Молодой писатель и совершенно пьяный язычник, я долго инстинктивно как-то сторонился этой книги, точно боялся ее. Но, наконец, набрался духу — это было, помню, весной, в том самом Hyéres, где Толстой жил одно время со своим умиравшим братом Николаем и где я отдыхал после трудов ниццского карнавала, — и выписал себе эту книгу из Англии. Получил я ее, помню, вечером. После долгого отельного обеда я поднялся к себе в комнату, взялся за чтение и, не отрываясь, прочитал всю ночь, до утра. Чудовищная сила этого вопля до такой степени оглушила меня, что я совершенно не замечал тех толстовских преувеличений, которыми он сыплет и в этой книге. Он не останавливается перед такими утверждениями, что всем земледельцам — всем, не меньше! — свойствен твердый и спокойный пантеизм и вера в метампсихозу; он, не колеблясь, пишет, что Набатов, «как крестьянин, был трудолюбив, смышлен, ловок в работе и естественно воздержан и без усилия учтив, внимателен не только к чувству, но и к мнению других…» Теперь эти чрезмерности, это исступление только расхолаживает, только мешает, но тогда эти апельсинные корки я не замечал совершенно и запылал всеми огнями, готовый немедленно выступить в роли «мирового фагоцита», готовый на все, только бы преобразовать — конечно, немедленно — этот грешный мир. Связи прежней языческой жизни не пускали меня к немедленному подвигу, но это не мешало мне ненавидеть во имя Господа тех, кого я встречал ежедневно в салонах отеля. Я кипел, я требовал от всех чуда преображения, которого сам не совершал, и совершенно не желал считаться с мощью тысячелетнего разбега. И, когда вскоре попал я на французскую выставку представителем одной русской газеты, и разделал же я в своих фельетонах-письмах грешный европейский мир с его выставками!
А виновник этого моего душевного переворота, который представлялся мне если не благодетельной мировой катастрофой, то, по крайней мере, несомненным началом ее, ничего не подозревая, жил за тысячи верст от меня то в Ясной, то в Москве, и, не уставая, продолжал бурлить на весь мир или, точнее, на весь читающий мир: это далеко не одно и то же. Посетители и письма широкой рекой текут к нему со всех сторон земли.
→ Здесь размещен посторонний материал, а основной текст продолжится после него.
-- ==== Sys2Proof/Machine/Angle.lean ====
section
/-! DEFINITION. Ticks, angle clocks and the angle scheduler: ANG_TICK_WRAP to ACTION_SNAPSHOT, ACTION_ARM, ACTION_DISARM (chapter 02). -/
namespace Sys2Proof.Machine

/-- ANG_TICK_WRAP (R42): the wrap of this tick is recorded and posted. -/
def execAngTickWrap (n : Nat) (s : State) : Host.Outcome State Fault Refusal :=
  .next (s.onStake n fun k =>
    if !k.ang.wrapPend then k
    else
      let c := k.fld Reg.ANG_TICK_STATUS_WRAP_COUNT
      let k := (k.onAng fun a => { a with wrapPend := false }).putB Reg.ANG_TICK_STATUS_WRAP true
      let k := (k.put Reg.ANG_TICK_STATUS_WRAP_COUNT (min 255 (c + 1))).putB Reg.ANG_TICK_STATUS_WRAP_SAT
        (254 ≤ c || k.flag Reg.ANG_TICK_STATUS_WRAP_SAT)
      k.post .angTickWrap 0)

/-- R48, R49: a clock that is VALID treats a measurement, with effect from the next tick. -/
def Stake.clkTrack (k : Stake) (c : Nat) (m : Meas) : Stake :=
  let x := k.clock c
  let age : Int := (k.ang.tick - m.tm).toInt
  let e : Int := wrap48 (m.m.toNat - ((x.theta.toNat : Int) - x.omega * age))
  if e.natAbs < k.fld (Reg.ANG_CLK_LIMITS_SLEW_LIMIT c) * 4294967296 then
    k.onClock c fun y => { y with next := some { omega := m.speed, rev := m.rev, load := none, step := none, slew := some e } }
  else k.onClock c fun y => { y with next := some { omega := m.speed, rev := m.rev, load := none, step := some e, slew := none } }

/-- R48 to R52: a measurement is processed. One discarded as stale (R50) does not restart `EXTRAP_MAX`, since it leaves the clock as it was;
the spec does not say whether it counts as processed there (DESIGN CHOICE, log 110). -/
def Stake.clkMeasure (k : Stake) (c : Nat) (m : Meas) : Stake :=
  let x := k.clock c
  if 4096 < (k.ang.tick - m.tm).toInt then k.bump (Reg.ANG_CLK_STALE_CNT c)
  else
    let toggles : Bool := x.valid && m.rev != x.rev
    let k := if x.valid then k.clkTrack c m
      else (k.onClock c fun y => { y with next := some { omega := m.speed, rev := m.rev, load := some m.m, step := none, slew := none } }).putB
        (Reg.ANG_CLK_STATUS_RELOAD c) true
    let k := k.onClock c fun y => { y with lastMeas := k.now }
    let k := if c = 0 && toggles then k.syncAbort else k
    if c = 0 then k.injectionRelease else k

/-- MEASUREMENT_PROCESS (R45 to R52, R192, R304): clock c takes the oldest measurement delivered to it. -/
def execMeasurementProcess (n : Nat) (c : Nat) (s : State) : Host.Outcome State Fault Refusal :=
  .next (s.onStake n fun k => match (k.clock c).mail with
    | [] => k
    | m :: t =>
      let k := k.onClock c fun y => { y with mail := t }
      if k.flag (Reg.ANG_CLK_CTRL_EN c) then k.clkMeasure c m else k)

/-- ANG_EXTRAP_LIMIT (R51). -/
def execAngExtrapLimit (n : Nat) (c : Nat) (s : State) : Host.Outcome State Fault Refusal :=
  .next (s.onStake n fun k =>
    let x := k.clock c
    if !x.valid || !k.flag (Reg.ANG_CLK_CTRL_EN c) || !scheduledSrc (k.clkSrc c) ||
        k.now < x.lastMeas + 400 * k.fld (Reg.ANG_CLK_EXTRAP_EXTRAP_MAX c) then k
    else
      let k := (k.onClock c fun y => { y with valid := false, next := none }).post .angExtrapLimit (k.fld (Reg.ANG_CLK_CTRL_EXTRAP_CLASS c)) [c]
      if c = 0 then k.syncAbort else k)

/-- ANGLE_ENTRY_DUE (R53, R57, R58, R61, R63). -/
def execAngleEntryDue (n : Nat) (k : Nat) (s : State) : Host.Outcome State Fault Refusal :=
  .next (s.onStake n fun q =>
    let e := q.entry k
    let c := q.clock e.src
    if !q.entryLive k 0 || e.spent || !c.valid then q
    else match crossing c e.tgt e.dir with
      | none => q
      | some (u, rev) => q.fire k (crossInstant q.ang.tick c.stepNow u c.stepL) rev)

/-- R59: a spent entry whose angle lies in the re-arm band re-arms. -/
def Stake.bandRearm (q : Stake) (k : Nat) : Stake :=
  let e := q.entry k
  let c := q.clock e.src
  let d := if e.sigmaRev then (c.look - e.tgt).toNat else (e.tgt - c.look).toNat
  if 127 ≤ k || e.trig ≠ 0 || !e.spent || !c.valid || q.ang.firedNow.contains k || d < q.fld Reg.ANG_SCHED_CTRL_REARM_BAND * 4294967296 ||
      140737488355328 < d then q
  else
    let back := (c.stepL < 0 && !c.rev) || (0 < c.stepL && c.rev)
    let q := q.onEntry k fun x => { x with spent := false }
    if back then q.bump Reg.ANG_BACK_REARM_CNT else q

/-- ENTRY_REARM (R59, R61). -/
def execEntryRearm (n : Nat) (k : Nat) (s : State) : Host.Outcome State Fault Refusal := .next (s.onStake n fun q => q.bandRearm k)

/-- DIRECTION_REARM (R60, R61): the flag of clock c toggled in the tick before. -/
def execDirectionRearm (n : Nat) (c : Nat) (s : State) : Host.Outcome State Fault Refusal :=
  .next (s.onStake n fun k =>
    let x := k.clock c
    if !x.toggledPrev || !x.valid then k
    else k.onAng fun a =>
      { a with ent := a.ent.map fun e =>
          if e.trig = 0 && e.src = c && e.spent && e.sigmaRev != x.rev then { e with spent := false } else e })

/-- TICK_ENTRY_DUE (R54, R55): four ticks before its tick, or late. -/
def execTickEntryDue (n : Nat) (k : Nat) (s : State) : Host.Outcome State Fault Refusal :=
  .next (s.onStake n fun q =>
    let e := q.entry k
    let t := q.ang.tick
    if !q.entryLive k 1 || q.ang.firedNow.contains k then q
    else if lateFiring t e e.tgt then q.fireLate k
    else if t + 4 = e.tgt then q.fire k ⟨e.tgt, e.fine⟩ false
    else q)

/-- PERIODIC_ENTRY_DUE (R54, R55): four ticks before its next instant, or late. -/
def execPeriodicEntryDue (n : Nat) (k : Nat) (s : State) : Host.Outcome State Fault Refusal :=
  .next (s.onStake n fun q =>
    let e := q.entry k
    let t := q.ang.tick
    if !q.entryLive k 2 || q.ang.firedNow.contains k then q
    else if lateFiring t e e.next then
      (q.fireLate k).onEntry k fun x => { x with next := nextNotLate t x (x.next + w48 x.ivl) x.ivl, begun := true }
    else if t + 4 = e.next then (q.fire k ⟨e.next, e.fine⟩ false).onEntry k fun x => { x with next := x.next + w48 x.ivl, begun := true }
    else q)

/-- The next transfer boundary: that of the carrier that runs, or the first valley of one about to start (R171, R464). -/
def Stake.boundaryAhead (k : Stake) : Option Word48 := if k.modu.run then some k.modu.nextB else k.modu.start.map (·.1)

/-- BOUNDARY_ENTRY_DUE (R54, R56, R464): the entry's offset from the boundary of the present period, or, within four ticks of it, of the
next. One whose boundary is not known four ticks ahead does not fire in that period (log 47). -/
def execBoundaryEntryDue (n : Nat) (k : Nat) (s : State) : Host.Outcome State Fault Refusal :=
  .next (s.onStake n fun q =>
    let e := q.entry k
    let t := q.ang.tick
    let o := e.tgt.toNat % 4294967296
    let (b, len) := q.ang.period
    if !q.entryLive k 3 || q.ang.firedNow.contains k then q
    else if q.boundaryAhead.any fun b => laterTick b t && t + 4 = b + w48 o then q.fire k ⟨t + 4, e.fine⟩ false
    else if !q.modu.run || len = 0 || q.ang.bndDone.contains (k, b) then q
    else if len ≤ o then (q.onAng fun a => { a with bndDone := (k, b) :: a.bndDone }).bump Reg.ANG_SKIP_CNT
    else if t + 4 = b + w48 o then
      (q.onAng fun a => { a with bndDone := (k, b) :: a.bndDone }).fire k ⟨b + w48 o, e.fine⟩ false
    else q)

/-- DEFERRED_DISPATCH (R63, R65): entries carried over take the slots of this tick first; one that finds none is carried on, and the
first time that happens to it a tick after it fell due it is an overrun. -/
def execDeferredDispatch (n : Nat) (s : State) : Host.Outcome State Fault Refusal :=
  .next (s.onStake n fun k =>
    let l := k.ang.carriedPrev
    let room := 8 - k.ang.dispatched
    let go := (l.take room).map (·.1)
    let k := k.onAng fun a => { a with carriedPrev := [], dispatched := a.dispatched + go.length, acts := a.acts ++ go }
    (l.drop room).foldl (fun q x =>
      let a : Act := { x.1 with at_ := ⟨x.1.at_.tick + 1, x.1.at_.fine⟩ }
      let q := (q.onAng fun g => { g with carried := g.carried ++ [(a, true)] }).bump Reg.ANG_DEFER_CNT
      if x.2 then q else (q.bump Reg.ANG_OVERRUN_CNT).post .angBurstOverrun 1 [a.entry]) k)

/-- R72: a write of an entry's control word; out of range, the commit is discarded whole. -/
def State.entryCommit (s : State) (n k : Nat) (w : Reg32) : State :=
  let q := s.stake n
  if 127 ≤ k then s
  else if !commitInRange w (q.rd (Reg.ANG_ENT_IVL k)).toNat then s.rangeDrop (bar0 n (Reg.ANG_ENT_CTRL k)) w
  else s.onStake n fun q =>
    let tgt := BitVec.ofNat 48 ((q.rd (Reg.ANG_ENT_TGT_LO k)).toNat + (q.rd (Reg.ANG_ENT_TGT_HI k)).toNat % 65536 * 4294967296)
    (q.store (Reg.ANG_ENT_CTRL k) w).pendEntry (.commit k tgt (q.rd (Reg.ANG_ENT_IVL k)).toNat w)

/-- ENTRY_COMMIT (R15, R66, R71, R72): a write of `ANG_ENT_k_CTRL`. -/
def execEntryCommit (n : Nat) (src : Src) (k : Nat) (w : Reg32) (s : State) : Host.Outcome State Fault Refusal :=
  .next (if !s.takesFrom src n then s
  else if s.locked && closedTo src (Reg.ANG_ENT_CTRL k) then (if src = .host then s.lockDrop (bar0 n (Reg.ANG_ENT_CTRL k)) else s)
  else s.entryCommit n k w)

/-- R62, `ANG_SCHED_CTRL`: on the tick `EN` is set every entry is armed. -/
def Stake.wSchedCtrl (k : Stake) (w : Reg32) : Stake :=
  let was := k.flag Reg.ANG_SCHED_CTRL_EN
  let k := k.store Reg.ANG_SCHED_CTRL w
  if k.flag Reg.ANG_SCHED_CTRL_EN && !was then
    k.onAng fun a => { a with ent := a.ent.map fun e => { e with spent := false } }
  else k

/-- SCHED_ENABLE (R62, R66): a write of `ANG_SCHED_CTRL`. -/
def execSchedEnable (n : Nat) (src : Src) (w : Reg32) (s : State) : Host.Outcome State Fault Refusal :=
  .next (s.stakeWrite src n Reg.ANG_SCHED_CTRL w fun k => k.wSchedCtrl w)

/-- ACTION_NONE (R67). -/
def execActionNone (n : Nat) (k : Nat) (s : State) : Host.Outcome State Fault Refusal :=
  .next (s.onStake n fun q => match q.takeAct k 0 with
    | none => q
    | some (_, q) => q)

/-- ACTION_PLAIT_IRQ (R67). -/
def execActionPlaitIrq (n : Nat) (k : Nat) (s : State) : Host.Outcome State Fault Refusal :=
  .next (s.onStake n fun q => match q.takeAct k 5 with
    | none => q
    | some (a, q) => q.plaitIrq (a.arg % 16))

/-- ACTION_SNAPSHOT (R67, R375). -/
def execActionSnapshot (n : Nat) (k : Nat) (s : State) : Host.Outcome State Fault Refusal :=
  .next (s.onStake n fun q => match q.takeAct k 6 with
    | none => q
    | some (a, q) =>
      let c := q.clock a.src
      q.offer { stream := a.arg % 16, source := 17, content := 5,
                words := [a.at_.tick.toNat, c.theta.toNat, (w48 c.omega).toNat, a.at_.fine % 32 + (if c.rev then 256 else 0)] })

/-- ACTION_ARM (R62, R66, R67). -/
def execActionArm (n : Nat) (k : Nat) (s : State) : Host.Outcome State Fault Refusal :=
  .next (s.onStake n fun q => match q.takeAct k 7 with
    | none => q
    | some (a, q) => q.pendEntry (.arm a.arg))

/-- ACTION_DISARM (R62, R66, R67). -/
def execActionDisarm (n : Nat) (k : Nat) (s : State) : Host.Outcome State Fault Refusal :=
  .next (s.onStake n fun q => match q.takeAct k 8 with
    | none => q
    | some (a, q) => q.pendEntry (.disarm a.arg))

end Sys2Proof.Machine
end

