/-- MAP_COMMIT (R398, R399): the package manager commits a map, 64 ticks or more before its `TICK_BASE`; a step is counted and
posted. In NONE the map is not maintained, and in HOLDOVER it runs on; while LOCKED no map steps, and in ACQUIRE one does once, where the
offset exceeds 100 µs. -/
def execMapCommit (tick nt ms : Word48) (rate : Int) (s : State) : Host.Outcome State Fault Refusal :=
  .next (
    let t := (s.stake 0).ang.tick
    let m : NetMap := ⟨tick, nt, ms, rate⟩
    let d := (BitVec.ofInt 78 (m.nt46 ⟨tick, 0⟩ - s.netMap.nt46 ⟨tick, 0⟩)).toInt
    let step := 70368744177664 < iabs d
    let lead := (tick - t).toInt
    let far := 100000 < iabs (s.pkg.rd Reg.ETH_OFFSET_EST).toInt
    if !s.ethOn || !s.managerRuns || s.timeState = 0 || s.timeState = 3 || lead < 64 || 219902326 < iabs rate || 65536000000 ≤ ms.toNat then s
    else if step && (s.timeState = 2 || s.pkg.net.stepped || !far) then s
    else
      let s := s.onNet fun x => { x with mapNext := some m, stepped := x.stepped || step }
      if step then (s.onPkg fun p => p.bump Reg.ETH_STEP_CNT).postPkg .ethTimeStep 0 [word (d / 70368744177664)] else s)

/-- R398: a committed map takes effect at its `TICK_BASE`; R387: the microsecond counter steps. One tick of the networks. -/
def State.tickNet (s : State) : State :=
  let s := match s.pkg.net.mapNext with
    | some m =>
      if m.tick = (s.stake 0).ang.tick then
        (s.onPkg fun p => (((p.put48 Reg.ETH_MAP_TICK m.tick).put48 Reg.ETH_MAP_NT m.nt).put48 Reg.ETH_MAP_MS m.ms).wr Reg.ETH_MAP_RATE
          (w32 m.rate)).onNet fun x => { x with mapNext := none }
      else s
    | none => s
  if s.present 1 && !(s.stake 1).stopped && (s.stake 1).ang.tick.toNat % 400 = 0 then
    let v := s.pkg.rd Reg.CAN_US
    let s := s.onPkg fun p => p.wr Reg.CAN_US (v + 1)
    if v = 0xFFFFFFFF then s.onNet fun x => { x with usWrap := true } else s
  else s

/-- ETH_SYNC_TIMEOUT (R395, R399): syncReceiptTimeout, three intervals without a Sync, runs out while LOCKED. -/
def execEthSyncTimeout (s : State) : Host.Outcome State Fault Refusal :=
  .next (if s.ethOn && s.managerRuns && s.timeState = 2 && s.pkg.net.syncAt + 3 * s.pkg.net.syncEvery ≤ s.time then (s.onPkg fun p => p.bump Reg.ETH_SYNC_TO_CNT).timeHold else s)

/-- HOLDOVER_TIMEOUT (R399). -/
def execHoldoverTimeout (s : State) : Host.Outcome State Fault Refusal :=
  .next (if s.managerRuns && s.timeState = 3 && s.pkg.net.holdAt + 400000000 * s.pkg.fld Reg.ETH_SERVO_HOLD_MAX < s.time then s.timeNone else s)

end Sys2Proof.Machine
end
Немецкий писатель Эльцбахер выпускает книгу об анархизме, в которой отводит видное место учению Толстого и делает это с немецкой точностью и мастерством, которые восхищают Толстого и всех его последователей;[95]
в Бреславле основывается международный союз имени Толстого; румынская королева Кармен Сильва дарит Толстому свои произведения; с острова Явы приезжает в Ясную единомышленник… Имя Толстого слышится во всех концах мира, а он пишет свои откровенные дневники, публикует целый ряд громовых статей против лживости и жестокости современного строя, бичует англо-бурскую войну, защищает духоборов, пишет письмо царю о «тех ужасных, бесчеловечных, безбожных делах, которые творятся его именем», обдумывает «послание к китайцам», столько терпевшим тогда от «белой опасности», и неустанно казнит себя за страшную греховность свою: «за эти дни важно было то, что я, не помню уж по какому случаю, — кажется, после внутреннего обвинения моих сыновей, — я стал вспоминать все свои гадости. И живо вспомнил все или, по крайней мере, многое и ужаснулся. Насколько жизнь других и сыновей лучше моей. Мне не гордиться надо прошедшим да и настоящим, а смириться, стыдиться, спрятаться — просить прощения у людей (написал „у Бога“, а потом вымарал). Перед Богом я меньше виноват, чем перед людьми. Он сделал меня, допустил быть таким. Утешение только в том, что я не был зол никогда; на совести два-три поступка, которые тогда мучили, а жесток я не был. Но все-таки гадина и отвратительная. А как хорошо это знать и помнить. Сейчас становишься добрее к людям, а это главное, одно нужно».